Visit: Michael's Montana Web Archive
Theater, Art, Flash Gordon, Funky Music and MORE!
NEW! Spitfires of the Spaceways
Watch Dale Arden rescue Flash Gordon for a change!

Charity Alert: Keep that resolution in Springtime too! Click on The Hunger Site every day.

Welcome to the Blog: I subscribed to Sitemeter, and it's interesting to see who visits here and why. Someone from Albany, Oregon surfed in from Yahoo yesterday, looking for references to founding Mime Troup dancer Patsy Droubay -- they found THIS PAGE, which happened to be the starting point for my Theater X-Net project, where they can read more about Patsy. Another person visited TWICE from Jackson, Mississippi -- they wanted to read about Ashley Del Grosso, two-time professional partner on Dancing With The Stars. (I wonder if it was Master P or one of his relatives?) Well, they got a LOT MORE than that -- especially quotes from Tove Jansson. One more surfer of note was looking in from Grand Junction, Colorado for the reception for the family of Winold Reiss and the opening of his show at the Hockaday Museum of Art last year. They stuck around to read about Ray Bradbury too.
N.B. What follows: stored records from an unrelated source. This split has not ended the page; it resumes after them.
-- ==== Sys2Proof/Config.lean ====
section
/-! DEFINITION. What one implementation of RSM fixes (00_scope.md R7), and the free values of the model.
The free values are opaque: no proof can use a value of theirs. -/

namespace Sys2Proof.Config

/-- The 4 KiB page of the host's address space at which the platform puts the register window.
OPEN in the spec (R7, R114), so it has no body here. Log entry 5. -/
opaque basePage : Nat

/-- P_BASE, the host bus address of register offset 0x000; 4 KiB aligned (R7). -/
def pBase : Nat := 4096 * basePage

/-- FREE VALUE. The byte that index `index` of the byte buffer numbered `buf` (the SEL code of R101) shows after reset
number `gen`, until something writes it: R452, 'a draw: a free value under no law'. Log entry 4. -/
opaque drawByte (gen buf index : Nat) : Byte

/-- FREE VALUE. The 32 cells that word `word` of row `row` of MAT shows after reset number `gen`, until something writes
the word: R452, one draw per cell. Log entry 4. -/
opaque drawCells (gen row word : Nat) : Word

/-- WINDOW: the size of the register window in bytes (R7). -/
def windowBytes : Nat := 4096

/-- DATA_BUF_BYTES (R7, R101). -/
def dataBufBytes : Nat := 4096

/-- CW_BUF_BYTES (R7, R101). -/
def cwBufBytes : Nat := 4096

/-- POLY_MAX: the capacity of PA, PB and PR in coefficients (R7, R101). -/
def polyMax : Nat := 256

/-- MAX_BLOCKS: the most Reed–Solomon blocks of one encode (R7, R261). -/
def maxBlocks : Nat := 128

/-- EC_STRIDE: the bytes of the EC store reserved for each block (R7, R109). -/
def ecStride : Nat := 256

/-- N_MIN: the smallest matrix side (R7, R300). -/
def sideMin : Nat := 21

/-- N_MAX: the largest matrix side (R7, R300). -/
def sideMax : Nat := 177

/-- MAT_WORDS: the words of one row of MAT (R7, R106). -/
def matWords : Nat := 6

/-- The constant value of the ID register: ASCII 'RSM' and command-set version 1 (R2, R32). -/
def idValue : Word := 0x52534D01#32

end Sys2Proof.Config
end

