-- ==== Sys2Proof/Machine/Mask.lean ====
section
/-! DEFINITION. The mask-evaluation commands (43_mask.md). The penalty rules are functions of the cells M(r, c) of an N x N
matrix; true is dark. -/

namespace Sys2Proof.Machine

/-- The eight neighbour offsets (dr, dc) (R301). -/
def neighbourOffsets : List (Int × Int) :=
  [(-1, -1), (-1, 0), (-1, 1), (0, -1), (0, 1), (1, -1), (1, 0), (1, 1)]

/-- Position (r + dr, c + dc) is inside the matrix and has the colour of (r, c) (R301). -/
def sameColourAt (m : Nat → Nat → Bool) (n r c : Nat) (o : Int × Int) : Bool :=
  let y := (r : Int) + o.1
  let x := (c : Int) + o.2
  decide (0 ≤ y) && decide (y < n) && decide (0 ≤ x) && decide (x < n) && (m y.toNat x.toNat == m r c)

/-- The number of same-colour neighbours of cell (r, c) (R301). -/
def sameNeighbours (m : Nat → Nat → Bool) (n r c : Nat) : Nat :=
  (neighbourOffsets.filter (sameColourAt m n r c)).length

/-- The sum of f over 0 .. n - 1. -/
def sumTo (n : Nat) (f : Nat → Nat) : Nat := ((List.range n).map f).sum

/-- Rule 1: every cell with s > 5 same-colour neighbours adds 3 + (s - 5) (R301, C6). -/
def penaltyRule1 (m : Nat → Nat → Bool) (n : Nat) : Nat :=
  sumTo n (fun r => sumTo n (fun c =>
    let k := sameNeighbours m n r c
    if 5 < k then 3 + (k - 5) else 0))

/-- Rule 2: every 2 x 2 block with none or all of its cells dark adds 3 (R302). -/
def penaltyRule2 (m : Nat → Nat → Bool) (n : Nat) : Nat :=
  sumTo (n - 1) (fun r => sumTo (n - 1) (fun c =>
    let k := (m r c).toNat + (m (r + 1) c).toNat + (m r (c + 1)).toNat + (m (r + 1) (c + 1)).toNat
    if k = 0 ∨ k = 4 then 3 else 0))

/-- The signature of rule 3: dark, light, dark, dark, dark, light, dark (R303). -/
def finderSignature : List Bool := [true, false, true, true, true, false, true]

/-- Rule 3: every horizontal and every vertical 7-cell window equal to the signature adds 40 (R303). -/
def penaltyRule3 (m : Nat → Nat → Bool) (n : Nat) : Nat :=
  sumTo n (fun r => sumTo (n - 6) (fun c =>
    if (List.range 7).map (fun j => m r (c + j)) = finderSignature then 40 else 0))
  + sumTo n (fun c => sumTo (n - 6) (fun r =>
    if (List.range 7).map (fun j => m (r + j) c) = finderSignature then 40 else 0))

/-- Lc, the number of light cells (R304). -/
def lightCount (m : Nat → Nat → Bool) (n : Nat) : Nat :=
  sumTo n (fun r => sumTo n (fun c => if m r c then 0 else 1))

/-- Rule 4 from the light count, in the sampled arithmetic (R304, C3). -/
def penaltyRule4 (mode : R4Mode) (lc n : Nat) : Nat :=
  match mode with
  | .exactRatio => 10 * (((100 * lc : Nat) - (50 * n ^ 2 : Nat) : Int).natAbs / (5 * n ^ 2))
  | .truncPercent => 10 * (((100 * lc / n ^ 2 : Nat) - 50 : Int).natAbs / 5)

/-- N, the matrix side (R55). -/
def side (s : State) : Nat := s.matSize.toNat

/-- N is no legal side 4 v + 17, 1 ≤ v ≤ 40 (R300). -/
def badSide (n : Nat) : Bool := !(n % 4 == 1) || decide (n < Config.sideMin) || decide (Config.sideMax < n)

/-- The four rule scores of the matrix in MAT (R301 to R304). -/
def ruleScores (s : State) : Nat × Nat × Nat × Nat :=
  (penaltyRule1 (matCell s) (side s), penaltyRule2 (matCell s) (side s), penaltyRule3 (matCell s) (side s),
   penaltyRule4 s.sampledR4 (lightCount (matCell s) (side s)) (side s))

/-- Write the scores of trial k: PEN_R1 to PEN_R4, PENk and bit k of PEN_VALID (R300, R305). -/
def recordPenalty (k : Nat) (p : Nat × Nat × Nat × Nat) (s : State) : State :=
  { s with
    penR1 := BitVec.ofNat 32 p.1
    penR2 := BitVec.ofNat 32 p.2.1
    penR3 := BitVec.ofNat 32 p.2.2.1
    penR4 := BitVec.ofNat 32 p.2.2.2
    pens := s.pens.setIfInBounds k (BitVec.ofNat 32 (p.1 + p.2.1 + p.2.2.1 + p.2.2.2))
    penValid := s.penValid ||| (1#8 <<< k) }

/-- MASK_EVAL k (R300). -/
def execMaskEval (k : Nat) (s : State) : Host.Outcome State Fault Refusal :=
  complete [(badSide (side s), configError 0x2)] (.ok (recordPenalty k (ruleScores s) s)) s

/-- The lowest k whose PENk is least among PEN0 to PEN7: the strict comparison keeps the lower index on a tie (R310). -/
def bestPattern (pens : Vector Word 8) : Nat :=
  [1, 2, 3, 4, 5, 6, 7].foldl (fun best k => if pens[k]! < pens[best]! then k else best) 0

/-- MASK_SELECT (R310): SEQUENCE 4 when a slot is unscored. -/
def execMaskSelect (s : State) : Host.Outcome State Fault Refusal :=
  complete [(!(s.penValid == 0xFF#8), sequenceError 4)]
    (.ok { s with selMask := BitVec.ofNat 3 (bestPattern s.pens), selValid := true }) s

/-- The writes of MASK_CLEAR: the penalty registers and SEL as after reset (R311). -/
def clearPenalties (s : State) : State :=
  { s with
    penValid := 0#8
    selMask := 0#3
    selValid := false
    pens := Vector.replicate 8 0#32
    penR1 := 0#32
    penR2 := 0#32
    penR3 := 0#32
    penR4 := 0#32 }

/-- MASK_CLEAR (R311). -/
def execMaskClear (s : State) : Host.Outcome State Fault Refusal := complete [] (.ok (clearPenalties s)) s

end Sys2Proof.Machine
end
Media Watch: Mystery on PBS ran a sleazy British cop show supposedly set in the 50's or early 60's. Some of the clothes, cars, and Vespas were convincing, but the brash characters were all from RIGHT NOW. In those days, a dense and deadly politeness ruled British society that was satirized in Ionesco's Bald Soprano, and ignored in this Granada TV drama.


Diana Dors was a famous British "Blonde Bombshell," ala' Jayne Mansfield and Marilyn Monroe, during the late 1950's and pre-Beatles 60's. Like those other two entertainers, the reward for her sensuality, generosity, and courage was a dreadful private life.